2002 BOSTON MARATHON
Champs Lee, Ndereba returning to Boston
By John Powers, Globe Staff, 3/8/2002
ee Bong Ju of South Korea and Catherine "The Great" Ndereba of Kenya will
return next month to defend their titles at the 106th running of the Boston
Marathon, sponsor John Hancock announced yesterday. Lee, who was the first Korean winner of the 26.2-mile race in 51 years, broke Kenya's 10-year hammerlock on the men's crown. Ndereba, who was the first Kenyan woman to win here in 2000, will be bidding for her third straight victory. The 31-year-old Lee, the 1996 Olympic silver medalist who finished 11th in his only other Boston appearance, became a national hero after breaking away from the pack to finish ahead of Ecuador's Silvio Guerra and Kenya's Joshua Chelanga. When he returned to Seoul, Lee displayed his laurel wreath and medal at the grave of his father, Haeku, who died of cancer a month before the race. "I feel good in Boston," Lee said, "just like in my hometown." The 29-year-old Ndereba, the fastest female marathoner in history, has claimed two BAA crowns in just three appearances and is the only woman to win both the Boston and Chicago races in consecutive years.
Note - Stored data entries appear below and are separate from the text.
-- ==== Sys2Proof/Laws/Regs.lean ====
section
/-! SUPPORT. Fields of words and stored registers: what a field and a register hold after one has been set. -/

namespace Sys2Proof.Machine

theorem testBit_mask (f : Fld) (h : f.lo + f.width ≤ 32) (i : Nat) :
    f.mask.toNat.testBit i = (decide (f.lo ≤ i) && decide (i < f.lo + f.width)) := by
  have hm : f.mask.toNat = (2 ^ f.width - 1) * 2 ^ f.lo := by
    unfold Fld.mask
    rw [BitVec.toNat_ofNat]
    apply Nat.mod_eq_of_lt
    calc (2 ^ f.width - 1) * 2 ^ f.lo < 2 ^ f.width * 2 ^ f.lo := by
          apply Nat.mul_lt_mul_of_pos_right
          · have := Nat.two_pow_pos f.width; omega
          · exact Nat.two_pow_pos _
      _ = 2 ^ (f.width + f.lo) := (Nat.pow_add 2 _ _).symm
      _ ≤ 2 ^ 32 := Nat.pow_le_pow_right (by decide) (by omega)
  rw [hm, Nat.testBit_mul_two_pow, Nat.testBit_two_pow_sub_one]
  by_cases h1 : f.lo ≤ i
  · have : (i - f.lo < f.width) = (i < f.lo + f.width) := by apply propext; omega
    simp [h1, this]
  · simp [h1]

theorem testBit_setF (w : Word) (f : Fld) (v i : Nat) (h : f.lo + f.width ≤ 32) :
    (w.setF f v).toNat.testBit i =
      if f.lo ≤ i ∧ i < f.lo + f.width then v.testBit (i - f.lo) else w.toNat.testBit i := by
  unfold BitVec.setF
  rw [BitVec.toNat_or, BitVec.toNat_and, Nat.testBit_or, Nat.testBit_and, BitVec.toNat_ofNat]
  have hn : (~~~ f.mask).toNat.testBit i = (decide (i < 32) && !f.mask.toNat.testBit i) := by
    rw [BitVec.testBit_toNat, BitVec.getLsbD_not, ← BitVec.testBit_toNat]
  rw [hn, testBit_mask f h, Nat.testBit_mod_two_pow, Nat.testBit_mul_two_pow, Nat.testBit_mod_two_pow]
  by_cases h1 : f.lo ≤ i
  · by_cases h2 : i < f.lo + f.width
    · have h3 : i < 32 := by omega
      have h4 : i - f.lo < f.width := by omega
      simp [h1, h2, h3, h4]
    · have h4 : ¬ i - f.lo < f.width := by omega
      by_cases h3 : i < 32
      · simp [h1, h2, h3, h4]
      · have : w.toNat.testBit i = false := by
          rw [BitVec.testBit_toNat]; exact BitVec.getLsbD_of_ge w i (by omega)
        simp [h1, h2, h3, this]
  · by_cases h3 : i < 32
    · simp [h1, h3]
    · have : w.toNat.testBit i = false := by
        rw [BitVec.testBit_toNat]; exact BitVec.getLsbD_of_ge w i (by omega)
      simp [h1, h3, this]

theorem testBit_getF (w : Word) (f : Fld) (i : Nat) :
    (w.getF f).testBit i = (decide (i < f.width) && w.toNat.testBit (i + f.lo)) := by
  unfold BitVec.getF
  rw [Nat.testBit_mod_two_pow, Nat.testBit_div_two_pow]

/-- A field that has been set. -/
theorem getF_setF (w : Word) (f : Fld) (v : Nat) (h : f.lo + f.width ≤ 32) : (w.setF f v).getF f = v % 2 ^ f.width := by
  apply Nat.eq_of_testBit_eq
  intro i
  rw [testBit_getF, testBit_setF w f v _ h, Nat.testBit_mod_two_pow]
  by_cases h1 : i < f.width
  · have h2 : f.lo ≤ i + f.lo := by omega
    have h3 : i + f.lo < f.lo + f.width := by omega
    simp [h1, h2, h3]
  · simp [h1]

/-- A field beside one that has been set. -/
theorem getF_setF_ne (w : Word) (f g : Fld) (v : Nat) (h : f.lo + f.width ≤ 32)
    (hd : f.lo + f.width ≤ g.lo ∨ g.lo + g.width ≤ f.lo) : (w.setF f v).getF g = w.getF g := by
  apply Nat.eq_of_testBit_eq
  intro i
  rw [testBit_getF, testBit_getF, testBit_setF w f v _ h]
  by_cases h1 : i < g.width
  · have h2 : ¬ (f.lo ≤ i + g.lo ∧ i + g.lo < f.lo + f.width) := by omega
    simp [h2]
  · simp [h1]

/-- A field of a word merged from two under a mask that covers the field. -/
theorem getF_merge_in (o v k : Word) (f : Fld) (h : f.lo + f.width ≤ 32) (hk : f.mask &&& k = f.mask) :
    ((o &&& ~~~ k) ||| (v &&& k)).getF f = v.getF f := by
  apply Nat.eq_of_testBit_eq
  intro i
  rw [testBit_getF, testBit_getF]
  by_cases h1 : i < f.width
  · have hm : f.mask.toNat.testBit (i + f.lo) = true := by rw [testBit_mask f h]; simp; omega
    have hk' : k.toNat.testBit (i + f.lo) = true := by
      rw [← hk, BitVec.toNat_and, Nat.testBit_and] at hm
      simp only [Bool.and_eq_true] at hm
      exact hm.2
    have e : ((o &&& ~~~ k) ||| (v &&& k)).toNat.testBit (i + f.lo) = v.toNat.testBit (i + f.lo) := by
      simp only [BitVec.testBit_toNat] at hk' ⊢
      simp [hk']
    rw [e]
  · simp [h1]

/-- One under a mask that leaves the field out. -/
theorem getF_merge_out (o v k : Word) (f : Fld) (h : f.lo + f.width ≤ 32) (hk : f.mask &&& k = 0) :
    ((o &&& ~~~ k) ||| (v &&& k)).getF f = o.getF f := by
  apply Nat.eq_of_testBit_eq
  intro i
  rw [testBit_getF, testBit_getF]
  by_cases h1 : i < f.width
  · have hm : f.mask.toNat.testBit (i + f.lo) = true := by rw [testBit_mask f h]; simp; omega
    have hk' : k.toNat.testBit (i + f.lo) = false := by
      have : (f.mask &&& k).toNat.testBit (i + f.lo) = false := by rw [hk]; simp
      rw [BitVec.toNat_and, Nat.testBit_and, hm] at this
      simpa using this
    have e : ((o &&& ~~~ k) ||| (v &&& k)).toNat.testBit (i + f.lo) = o.toNat.testBit (i + f.lo) := by
      simp only [BitVec.testBit_toNat] at hk' ⊢
      have hlt : i + f.lo < 32 := by omega
      rw [BitVec.getLsbD_or, BitVec.getLsbD_and, BitVec.getLsbD_and, BitVec.getLsbD_not, hk']
      simp [hlt]
    rw [e]
  · simp [h1]

/-- A merge changes nothing outside its mask. -/
theorem merge_outside (o v k : Word) : (o ^^^ ((o &&& ~~~ k) ||| (v &&& k))) &&& ~~~ k = 0 := by
  apply BitVec.eq_of_getLsbD_eq
  intro i hi
  simp only [BitVec.getLsbD_and, BitVec.getLsbD_xor, BitVec.getLsbD_or, BitVec.getLsbD_not, hi, decide_true, Bool.true_and]
  cases o.getLsbD i <;> cases v.getLsbD i <;> cases k.getLsbD i <;> simp

/-- Bits outside the mask of a merge do not change. -/
theorem merge_apart (o v k m : Word) (h : k &&& m = 0) : (o ^^^ ((o &&& ~~~ k) ||| (v &&& k))) &&& m = 0 := by
  apply BitVec.eq_of_getLsbD_eq
  intro i hi
  have q := congrArg (fun w : Word => w.getLsbD i) h
  simp only [BitVec.getLsbD_and] at q
  simp only [BitVec.getLsbD_and, BitVec.getLsbD_xor, BitVec.getLsbD_or, BitVec.getLsbD_not, hi, decide_true, Bool.true_and]
  cases ho : o.getLsbD i <;> cases hv : v.getLsbD i <;> cases hk : k.getLsbD i <;> cases hm : m.getLsbD i <;> simp_all

/-- A merge under no mask. -/
theorem merge_none (o v : Word) : (o &&& ~~~ (0 : Word)) ||| (v &&& 0) = o := by
  apply BitVec.eq_of_getLsbD_eq
  intro i hi
  simp only [BitVec.getLsbD_and, BitVec.getLsbD_or, BitVec.getLsbD_not, hi, decide_true, Bool.true_and]
  simp

theorem getF_lt (w : Word) (f : Fld) : w.getF f < 2 ^ f.width := Nat.mod_lt _ (Nat.two_pow_pos _)

/-! ## Stored registers -/

/-- What an address holds after a register has been set. -/
theorem State.rg_setRg (s : State) (a b : Nat) (w : Word) : (s.setRg a w).rg b = if b = a then w else s.rg b :=
  FMap.get_set resetAt s.regs a b w

@[simp] theorem State.rg_setRg_self (s : State) (a : Nat) (w : Word) : (s.setRg a w).rg a = w := by simp [State.rg_setRg]

theorem State.rg_setFld (s : State) (a b : Nat) (f : Fld) (v : Nat) :
    (s.setFld a f v).rg b = if b = a then (s.rg a).setF f v else s.rg b := State.rg_setRg s a b _

/-- A field of a register that has been set. -/
theorem State.fld_setFld (s : State) (a : Nat) (f : Fld) (v : Nat) (h : f.lo + f.width ≤ 32) :
    (s.setFld a f v).fld a f = v % 2 ^ f.width := by
  simp [State.fld, State.rg_setFld, getF_setF _ _ _ h]

/-- A field beside one that has been set. -/
theorem State.fld_setFld_ne (s : State) (a : Nat) (f g : Fld) (v : Nat) (h : f.lo + f.width ≤ 32)
    (hd : f.lo + f.width ≤ g.lo ∨ g.lo + g.width ≤ f.lo) : (s.setFld a f v).fld a g = s.fld a g := by
  simp [State.fld, State.rg_setFld, getF_setF_ne _ _ _ _ h hd]

/-- A field of another register than the one that has been set. -/
theorem State.fld_setFld_other (s : State) (a b : Nat) (f g : Fld) (v : Nat) (h : b ≠ a) :
    (s.setFld a f v).fld b g = s.fld b g := by
  simp [State.fld, State.rg_setFld, h]

theorem State.rg_hwSet (s : State) (a b : Nat) (f : Fld) (v p : Nat) :
    (s.hwSet a f v p).rg b = if b = a then (s.rg a).setF f v else s.rg b := State.rg_setRg _ a b _

theorem State.rg_count (s : State) (a b : Nat) (f : Fld) (k : Nat) :
    (s.count a f k).rg b = if b = a then (s.rg a).setF f (satTo (2 ^ f.width - 1) (s.fld a f + k)) else s.rg b :=
  State.rg_hwSet s a b f _ _

/-- A counter that has been raised. -/
theorem State.fld_count (s : State) (a : Nat) (f : Fld) (k : Nat) (h : f.lo + f.width ≤ 32) :
    (s.count a f k).fld a f = satTo (2 ^ f.width - 1) (s.fld a f + k) := by
  have hs : satTo (2 ^ f.width - 1) (s.fld a f + k) < 2 ^ f.width := by
    have := Nat.two_pow_pos f.width
    unfold satTo; split <;> omega
  simp only [State.fld, State.rg_count, if_true, getF_setF _ _ _ h] at hs ⊢
  exact Nat.mod_eq_of_lt hs

theorem State.rg_setFlag (s : State) (a b : Nat) (f : Fld) (v : Bool) :
    (s.setFlag a f v).rg b = if b = a then (s.rg a).setF f (b2n v) else s.rg b := State.rg_setRg s a b _

/-- A flag that has been set or cleared. -/
theorem State.flag_setFlag (s : State) (a : Nat) (f : Fld) (v : Bool) (h : f.lo + 1 ≤ 32) (h1 : f.width = 1) :
    (s.setFlag a f v).flag a f = v := by
  have := State.fld_setFld s a f (b2n v) (by omega)
  simp only [State.flag, State.setFlag, this, h1]
  cases v <;> simp [b2n]

/-- A flag is 1 or not, as its field is 1 or 0. -/
theorem State.fld_of_flag (s : State) (a : Nat) (f : Fld) (h1 : f.width = 1) (h : s.flag a f = true) : s.fld a f = 1 := by
  have hl : s.fld a f < 2 ^ f.width := getF_lt _ f
  unfold State.flag at h
  rw [h1] at hl
  simp at h
  omega

theorem State.fld_of_not_flag (s : State) (a : Nat) (f : Fld) (h : s.flag a f = false) : s.fld a f = 0 := by
  unfold State.flag at h
  simpa using h

/-- A flag that the hardware has set. -/
theorem State.flag_latch (s : State) (a : Nat) (f : Fld) (h : f.lo + 1 ≤ 32) (h1 : f.width = 1) :
    (s.latch a f).flag a f = true := by
  have : (s.latch a f).rg a = (s.rg a).setF f 1 := by simp [State.latch, State.rg_hwSet]
  simp [State.flag, State.fld, this, getF_setF _ _ _ (by omega : f.lo + f.width ≤ 32), h1]

end Sys2Proof.Machine
end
Last April, Ndereba shook former champion Fatuma Roba in the Newton hills, ran the final 6 miles alone, and went on to set a second-half course record (70:51) en route to her 2:23.53 finish. Then in October, just a week after Japan's Naoko Takahashi splintered the 2:20 barrier with a 2:19:46 effort in Berlin, Ndereba posted a stunning 2:18:47 in Chicago. The remainder of the elite field will be announced the first week of April.